El barquero, un hombrecillo enjuto, con una oreja amputada, iba de
puerta en puerta recibiendo encargos para Valencia, y al llegar á
los espacios abiertos en la única calle del pueblo, soplaba de nuevo
en la bocina para avisar su presencia á las barracas desparramadas
en el borde del canal. Una nube de chicuelos casi desnudos seguía al
barquero con cierta admiración. Les infundía respeto el hombre que
cruzaba la Albufera cuatro veces al día, llevándose á Valencia la
mejor pesca del lago y trayendo de allá los mil objetos de una ciudad
misteriosa y fantástica para aquellos chiquitines criados en una isla
de cañas y barro.
De la taberna de _Cañamèl_, que era el primer establecimiento del
Palmar, salía un grupo de segadores con el saco al hombro en busca de
la barca para regresar á sus tierras.
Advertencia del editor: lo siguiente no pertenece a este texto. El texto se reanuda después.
-- ==== Sys2Proof/Decode.lean ====
section
/-! DEFINITION. The decoder of a command word (30_encoding.md R70 to R75), total on any bytes and rejecting by name,
and after it the encoder, written from the same opcode map R73. -/

namespace Sys2Proof

/-- Why a word or a byte list is no command. -/
inductive DecodeError where
  /-- Fewer than the four bytes of a command word (R70). -/
  | tooShort (have_ : Nat)
  /-- RSV, bits 31:25, is not zero (R71, R74). -/
  | reservedBits (rsv : BitVec 7)
  /-- OP is not in the opcode map R73 (R74). -/
  | unknownOpcode (op : Byte)
  deriving DecidableEq, Repr

/-- Field OP of R70. -/
def fieldOp (w : Word) : Byte := w.extractLsb' 0 8

/-- Field B of R70. -/
def fieldB (w : Word) : Byte := w.extractLsb' 8 8

/-- Field N of R70. -/
def fieldN (w : Word) : BitVec 9 := w.extractLsb' 16 9

/-- Field RSV of R70. -/
def fieldRsv (w : Word) : BitVec 7 := w.extractLsb' 25 7

/-- The opcode map R73: the command that opcode `op` selects, with the operands B and N it uses (R72). -/
def opcodeMap (op b : Byte) (n : Nat) : Option Instr :=
  match op.toNat with
  | 0x01 => some .crcInit
  | 0x02 => some (.crcByte b)
  | 0x03 => some .crcWord
  | 0x04 => some (.crcUpdate n)
  | 0x05 => some (.crcFull n)
  | 0x06 => some (.crcFixed16 n)
  | 0x07 => some (.crcDatapack n)
  | 0x08 => some (.crcCommand b)
  | 0x10 => some (.encCommand b)
  | 0x11 => some (.encData n)
  | 0x12 => some .encHeader
  | 0x13 => some .encBulkHeader
  | 0x20 => some .decReset
  | 0x21 => some (.decByte b)
  | _ => none

/-- The command a word written to CMD selects: RSV is checked first, then OP (R71, R216). -/
def decodeWord (w : Word) : Except DecodeError Instr :=
  if fieldRsv w ≠ 0 then .error (.reservedBits (fieldRsv w))
  else match opcodeMap (fieldOp w) (fieldB w) (fieldN w).toNat with
    | some i => .ok i
    | none => .error (.unknownOpcode (fieldOp w))

/-- The command word whose byte lanes are `b0` (bits 7:0) to `b3` (bits 31:24): the bus is little-endian (R53). -/
def wordOfLanes (b0 b1 b2 b3 : Byte) : Word := b3 ++ b2 ++ b1 ++ b0

/-- The first command of a byte list and the bytes after it. Every command is four bytes (R70, R75). -/
def decodeBytes : List Byte → Except DecodeError (Instr × List Byte)
  | b0 :: b1 :: b2 :: b3 :: rest =>
    match decodeWord (wordOfLanes b0 b1 b2 b3) with
    | .ok i => .ok (i, rest)
    | .error e => .error e
  | short => .error (.tooShort short.length)

/-- The byte lanes of a word, bits 7:0 first (R53). -/
def lanesOf (w : Word) : List Byte :=
  [w.extractLsb' 0 8, w.extractLsb' 8 8, w.extractLsb' 16 8, w.extractLsb' 24 8]

/-- The word of `nbits` table bits `w`; every bit above them is zero. -/
def tableWord (nbits w : Nat) : Word := BitVec.ofNat 32 (w % 2 ^ nbits)

/-- The command the decoder reads from the bits of an opcode-table row, laid out as four little-endian bytes. -/
def decodeTableWord (nbits w : Nat) : Option Instr :=
  match decodeBytes (lanesOf (tableWord nbits w)) with
  | .ok (i, _) => some i
  | .error _ => none

/-- The opcode of a command (R73). -/
def opcodeOf : Instr → Byte
  | .crcInit => 0x01
  | .crcByte _ => 0x02
  | .crcWord => 0x03
  | .crcUpdate _ => 0x04
  | .crcFull _ => 0x05
  | .crcFixed16 _ => 0x06
  | .crcDatapack _ => 0x07
  | .crcCommand _ => 0x08
  | .encCommand _ => 0x10
  | .encData _ => 0x11
  | .encHeader => 0x12
  | .encBulkHeader => 0x13
  | .decReset => 0x20
  | .decByte _ => 0x21

/-- The mnemonic of a command (R73, R76). -/
def mnemonicOf : Instr → String
  | .crcInit => "CRC_INIT"
  | .crcByte _ => "CRC_BYTE"
  | .crcWord => "CRC_WORD"
  | .crcUpdate _ => "CRC_UPDATE"
  | .crcFull _ => "CRC_FULL"
  | .crcFixed16 _ => "CRC_FIXED16"
  | .crcDatapack _ => "CRC_DATAPACK"
  | .crcCommand _ => "CRC_COMMAND"
  | .encCommand _ => "ENC_COMMAND"
  | .encData _ => "ENC_DATA"
  | .encHeader => "ENC_HEADER"
  | .encBulkHeader => "ENC_BULK_HEADER"
  | .decReset => "DEC_RESET"
  | .decByte _ => "DEC_BYTE"

/-- The value of field B: the byte operand, 0 where the command uses none (R76). -/
def byteField : Instr → Byte
  | .crcByte b => b
  | .crcCommand b => b
  | .encCommand b => b
  | .decByte b => b
  | .crcInit => 0
  | .crcWord => 0
  | .crcUpdate _ => 0
  | .crcFull _ => 0
  | .crcFixed16 _ => 0
  | .crcDatapack _ => 0
  | .encData _ => 0
  | .encHeader => 0
  | .encBulkHeader => 0
  | .decReset => 0

/-- The value of field N: the count operand, 0 where the command uses none (R76). -/
def countField : Instr → Nat
  | .crcUpdate n => n
  | .crcFull n => n
  | .crcFixed16 n => n
  | .crcDatapack n => n
  | .encData n => n
  | .crcInit => 0
  | .crcByte _ => 0
  | .crcWord => 0
  | .crcCommand _ => 0
  | .encCommand _ => 0
  | .encHeader => 0
  | .encBulkHeader => 0
  | .decReset => 0
  | .decByte _ => 0

/-- The command word `RSV ++ N ++ B ++ OP` with RSV = 0 (R70); an operand the command does not use is 0 (R76). -/
def encode (i : Instr) : Word :=
  (0 : BitVec 7) ++ BitVec.ofNat 9 (countField i) ++ byteField i ++ opcodeOf i

/-- The four bytes of a command word as the bus lays them out (R53, R70). -/
def encodeBytes (i : Instr) : List Byte := lanesOf (encode i)

end Sys2Proof
end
Afluían las mujeres al canal,
semejante á una calle de Venecia, con las márgenes cubiertas de
barracas y viveros donde los pescadores guardaban las anguilas.
En el agua muerta, de una brillantez de estaño, permanecía inmóvil
la barca-correo: un gran ataúd cargado de personas y paquetes, con
la borda casi á flor de agua. La vela triangular, con remiendos
obscuros, estaba rematada por un guiñapo incoloro que en otros
tiempos había sido una bandera española y delataba el carácter
oficial de la vieja embarcación.
Un hedor insoportable se esparcía en torno de la barca. Sus tablas
se habían impregnado del tufo de los cestos de anguilas y de la
suciedad de centenares de pasajeros: una mezcla nauseabunda de pieles
gelatinosas, escamas de pez criado en el barro, pies sucios y ropas
mugrientas, que con su roce habían acabado por pulir y abrillantar
los asientos de la barca.
Los pasajeros, segadores en su mayoría, que venían del Perelló,
último confín de la Albufera, lindante con el mar, cantaban á gritos
pidiendo al barquero que partiese cuanto antes. ¡Ya estaba llena la
barca! ¡No cabía más gente!...
Así era; pero el hombrecillo, volviendo hacia ellos el informe muñón
de su oreja cortada como para no oirles, esparcía lentamente por la
barca las cestas y los sacos que las mujeres le entregaban desde
la orilla. Cada uno de los objetos provocaba nuevas protestas: los
pasajeros se estrechaban ó cambiaban de sitio y los del Palmar que
entraban en la barca recibían con reflexiones evangélicas la rociada
de injurias de los que ya estaban acomodados. ¡Un poco de paciencia!
¡Tanto sitio que encontrasen en el cielo!...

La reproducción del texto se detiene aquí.